TASK DETAILS:
The response should be the lines of the data, starting at the first and ending at the one that contains "namespace Sys2Proof.Machine", copied without change.

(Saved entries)
-- ==== Sys2Proof/Machine/LinearScale.lean ====
section
/-! DEFINITION. The linear temperature scaler (42_linear_scale): COLDJ.C, COLDJ.F, HOTJ.C, HOTJ.F, HOTJ.V. -/

namespace Sys2Proof.Machine

/-- `i2f(code) (*) k`: one multiply (42_linear_scale R126). -/
def scale (code : Int) (k : Constant) : Word64 :=
  Binary64.mul (Binary64.ofInt code) k.bits

/-- `(i2f(code) (*) k) (+) K_F_OFF`: a multiply and an add with a rounding each (42_linear_scale R126). -/
def scaleF (code : Int) (k : Constant) : Word64 :=
  Binary64.add (scale code k) kFOff.bits

/-- COLDJ.C (42_linear_scale R121). -/
def execColdjC (s : State) : Host.Outcome State Fault Refusal :=
  .next (s.respondRes (scale (coldCode s.frame) kColdC))

/-- COLDJ.F (42_linear_scale R122). -/
def execColdjF (s : State) : Host.Outcome State Fault Refusal :=
  .next (s.respondRes (scaleF (coldCode s.frame) kColdF))

/-- HOTJ.C (42_linear_scale R123). -/
def execHotjC (s : State) : Host.Outcome State Fault Refusal :=
  .next (s.respondRes (scale (hotCode s.frame) kHotC))

/-- HOTJ.F (42_linear_scale R124): the document's constants, not a conversion of the Celsius result. -/
def execHotjF (s : State) : Host.Outcome State Fault Refusal :=
  .next (s.respondRes (scaleF (hotCode s.frame) kHotF))

/-- HOTJ.V (42_linear_scale R125): microvolts, whatever TCTYPE is. -/
def execHotjV (s : State) : Host.Outcome State Fault Refusal :=
  .next (s.respondRes (scale (hotCode s.frame) kHotV))

end Sys2Proof.Machine
end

ANSWER SECTION:
-- ==== Sys2Proof/Machine/LinearScale.lean ====
section
/-! DEFINITION. The linear temperature scaler (42_linear_scale): COLDJ.C, COLDJ.F, HOTJ.C, HOTJ.F, HOTJ.V. -/

namespace Sys2Proof.Machine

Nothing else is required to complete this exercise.